DATASET:
-- ==== Sys2Proof/Machine/Dispatch.lean ====
section
/-!
DEFINITION. The one dispatch: one arm for each command, a call of its meaning.
-/
namespace Sys2Proof.Machine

REQUIRED WORK: A word-for-word copy of the data above is the goal, so set it all down again.

SOLUTION TO THE EXERCISE:
-- ==== Sys2Proof/Machine/Dispatch.lean ====
section
/-!
DEFINITION. The one dispatch: one arm for each command, a call of its meaning.
-/
namespace Sys2Proof.Machine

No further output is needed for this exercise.